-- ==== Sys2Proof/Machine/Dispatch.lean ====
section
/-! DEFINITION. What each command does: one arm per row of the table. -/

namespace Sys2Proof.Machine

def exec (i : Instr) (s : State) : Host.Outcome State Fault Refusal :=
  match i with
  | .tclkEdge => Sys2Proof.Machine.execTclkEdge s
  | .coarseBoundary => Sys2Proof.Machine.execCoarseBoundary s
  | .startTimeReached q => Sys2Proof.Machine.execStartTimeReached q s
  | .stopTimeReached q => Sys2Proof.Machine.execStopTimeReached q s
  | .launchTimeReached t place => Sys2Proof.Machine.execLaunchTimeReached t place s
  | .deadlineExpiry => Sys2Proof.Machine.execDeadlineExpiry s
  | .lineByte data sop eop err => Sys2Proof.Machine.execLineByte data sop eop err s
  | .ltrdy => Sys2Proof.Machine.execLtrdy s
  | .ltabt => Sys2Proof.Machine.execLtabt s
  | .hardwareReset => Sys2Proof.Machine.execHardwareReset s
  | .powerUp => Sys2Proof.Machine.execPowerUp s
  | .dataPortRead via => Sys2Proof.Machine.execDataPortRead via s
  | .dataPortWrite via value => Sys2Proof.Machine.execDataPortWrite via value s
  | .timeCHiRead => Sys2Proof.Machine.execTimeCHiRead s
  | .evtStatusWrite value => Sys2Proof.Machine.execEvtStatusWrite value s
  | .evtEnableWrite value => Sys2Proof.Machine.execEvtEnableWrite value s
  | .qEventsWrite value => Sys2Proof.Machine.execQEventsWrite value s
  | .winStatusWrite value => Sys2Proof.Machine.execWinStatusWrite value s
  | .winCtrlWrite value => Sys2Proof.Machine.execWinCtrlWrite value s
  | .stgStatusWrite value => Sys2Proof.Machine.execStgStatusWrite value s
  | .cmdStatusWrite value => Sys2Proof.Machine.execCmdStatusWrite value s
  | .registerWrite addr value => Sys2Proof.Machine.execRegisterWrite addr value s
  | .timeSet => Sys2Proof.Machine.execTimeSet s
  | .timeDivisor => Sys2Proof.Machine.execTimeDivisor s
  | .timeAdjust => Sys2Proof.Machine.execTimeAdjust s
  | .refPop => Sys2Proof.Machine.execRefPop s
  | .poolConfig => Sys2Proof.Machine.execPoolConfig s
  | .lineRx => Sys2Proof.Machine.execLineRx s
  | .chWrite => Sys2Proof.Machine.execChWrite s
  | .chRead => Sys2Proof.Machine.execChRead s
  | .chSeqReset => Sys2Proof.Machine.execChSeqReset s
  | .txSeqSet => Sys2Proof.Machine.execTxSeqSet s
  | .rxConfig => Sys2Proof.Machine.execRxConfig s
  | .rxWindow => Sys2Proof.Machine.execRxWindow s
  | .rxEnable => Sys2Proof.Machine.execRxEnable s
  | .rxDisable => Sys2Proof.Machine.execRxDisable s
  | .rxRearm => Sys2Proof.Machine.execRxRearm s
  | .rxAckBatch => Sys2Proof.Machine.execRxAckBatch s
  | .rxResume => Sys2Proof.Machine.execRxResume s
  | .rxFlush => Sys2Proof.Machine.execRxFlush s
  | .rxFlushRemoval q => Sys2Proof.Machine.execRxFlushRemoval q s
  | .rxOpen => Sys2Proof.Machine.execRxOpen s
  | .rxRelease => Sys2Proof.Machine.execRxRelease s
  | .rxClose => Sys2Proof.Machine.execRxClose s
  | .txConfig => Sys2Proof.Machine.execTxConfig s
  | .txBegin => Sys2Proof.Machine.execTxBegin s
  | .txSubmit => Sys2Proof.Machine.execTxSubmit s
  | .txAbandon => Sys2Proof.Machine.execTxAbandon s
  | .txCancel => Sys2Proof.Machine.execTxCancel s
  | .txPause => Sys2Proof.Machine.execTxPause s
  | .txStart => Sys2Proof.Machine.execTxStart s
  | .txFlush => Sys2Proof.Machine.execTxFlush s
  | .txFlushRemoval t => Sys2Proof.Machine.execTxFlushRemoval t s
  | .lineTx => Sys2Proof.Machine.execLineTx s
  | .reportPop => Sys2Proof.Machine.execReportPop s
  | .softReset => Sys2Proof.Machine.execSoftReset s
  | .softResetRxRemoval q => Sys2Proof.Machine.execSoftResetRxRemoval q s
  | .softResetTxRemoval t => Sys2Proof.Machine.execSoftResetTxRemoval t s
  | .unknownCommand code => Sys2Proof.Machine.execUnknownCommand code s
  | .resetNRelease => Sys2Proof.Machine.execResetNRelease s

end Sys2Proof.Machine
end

# # #

» Activity
Reproduce every record above exactly.

» Result of the exercise
-- ==== Sys2Proof/Machine/Dispatch.lean ====
section
/-! DEFINITION. What each command does: one arm per row of the table. -/

namespace Sys2Proof.Machine

def exec (i : Instr) (s : State) : Host.Outcome State Fault Refusal :=
  match i with
  | .tclkEdge => Sys2Proof.Machine.execTclkEdge s
  | .coarseBoundary => Sys2Proof.Machine.execCoarseBoundary s
  | .startTimeReached q => Sys2Proof.Machine.execStartTimeReached q s
  | .stopTimeReached q => Sys2Proof.Machine.execStopTimeReached q s
  | .launchTimeReached t place => Sys2Proof.Machine.execLaunchTimeReached t place s
  | .deadlineExpiry => Sys2Proof.Machine.execDeadlineExpiry s
  | .lineByte data sop eop err => Sys2Proof.Machine.execLineByte data sop eop err s
  | .ltrdy => Sys2Proof.Machine.execLtrdy s
  | .ltabt => Sys2Proof.Machine.execLtabt s
  | .hardwareReset => Sys2Proof.Machine.execHardwareReset s
  | .powerUp => Sys2Proof.Machine.execPowerUp s
  | .dataPortRead via => Sys2Proof.Machine.execDataPortRead via s
  | .dataPortWrite via value => Sys2Proof.Machine.execDataPortWrite via value s
  | .timeCHiRead => Sys2Proof.Machine.execTimeCHiRead s
  | .evtStatusWrite value => Sys2Proof.Machine.execEvtStatusWrite value s
  | .evtEnableWrite value => Sys2Proof.Machine.execEvtEnableWrite value s
  | .qEventsWrite value => Sys2Proof.Machine.execQEventsWrite value s
  | .winStatusWrite value => Sys2Proof.Machine.execWinStatusWrite value s
  | .winCtrlWrite value => Sys2Proof.Machine.execWinCtrlWrite value s
  | .stgStatusWrite value => Sys2Proof.Machine.execStgStatusWrite value s
  | .cmdStatusWrite value => Sys2Proof.Machine.execCmdStatusWrite value s
  | .registerWrite addr value => Sys2Proof.Machine.execRegisterWrite addr value s
  | .timeSet => Sys2Proof.Machine.execTimeSet s
  | .timeDivisor => Sys2Proof.Machine.execTimeDivisor s
  | .timeAdjust => Sys2Proof.Machine.execTimeAdjust s
  | .refPop => Sys2Proof.Machine.execRefPop s
  | .poolConfig => Sys2Proof.Machine.execPoolConfig s
  | .lineRx => Sys2Proof.Machine.execLineRx s
  | .chWrite => Sys2Proof.Machine.execChWrite s
  | .chRead => Sys2Proof.Machine.execChRead s
  | .chSeqReset => Sys2Proof.Machine.execChSeqReset s
  | .txSeqSet => Sys2Proof.Machine.execTxSeqSet s
  | .rxConfig => Sys2Proof.Machine.execRxConfig s
  | .rxWindow => Sys2Proof.Machine.execRxWindow s
  | .rxEnable => Sys2Proof.Machine.execRxEnable s
  | .rxDisable => Sys2Proof.Machine.execRxDisable s
  | .rxRearm => Sys2Proof.Machine.execRxRearm s
  | .rxAckBatch => Sys2Proof.Machine.execRxAckBatch s
  | .rxResume => Sys2Proof.Machine.execRxResume s
  | .rxFlush => Sys2Proof.Machine.execRxFlush s
  | .rxFlushRemoval q => Sys2Proof.Machine.execRxFlushRemoval q s
  | .rxOpen => Sys2Proof.Machine.execRxOpen s
  | .rxRelease => Sys2Proof.Machine.execRxRelease s
  | .rxClose => Sys2Proof.Machine.execRxClose s
  | .txConfig => Sys2Proof.Machine.execTxConfig s
  | .txBegin => Sys2Proof.Machine.execTxBegin s
  | .txSubmit => Sys2Proof.Machine.execTxSubmit s
  | .txAbandon => Sys2Proof.Machine.execTxAbandon s
  | .txCancel => Sys2Proof.Machine.execTxCancel s
  | .txPause => Sys2Proof.Machine.execTxPause s
  | .txStart => Sys2Proof.Machine.execTxStart s
  | .txFlush => Sys2Proof.Machine.execTxFlush s
  | .txFlushRemoval t => Sys2Proof.Machine.execTxFlushRemoval t s
  | .lineTx => Sys2Proof.Machine.execLineTx s
  | .reportPop => Sys2Proof.Machine.execReportPop s
  | .softReset => Sys2Proof.Machine.execSoftReset s
  | .softResetRxRemoval q => Sys2Proof.Machine.execSoftResetRxRemoval q s
  | .softResetTxRemoval t => Sys2Proof.Machine.execSoftResetTxRemoval t s
  | .unknownCommand code => Sys2Proof.Machine.execUnknownCommand code s
  | .resetNRelease => Sys2Proof.Machine.execResetNRelease s

end Sys2Proof.Machine
end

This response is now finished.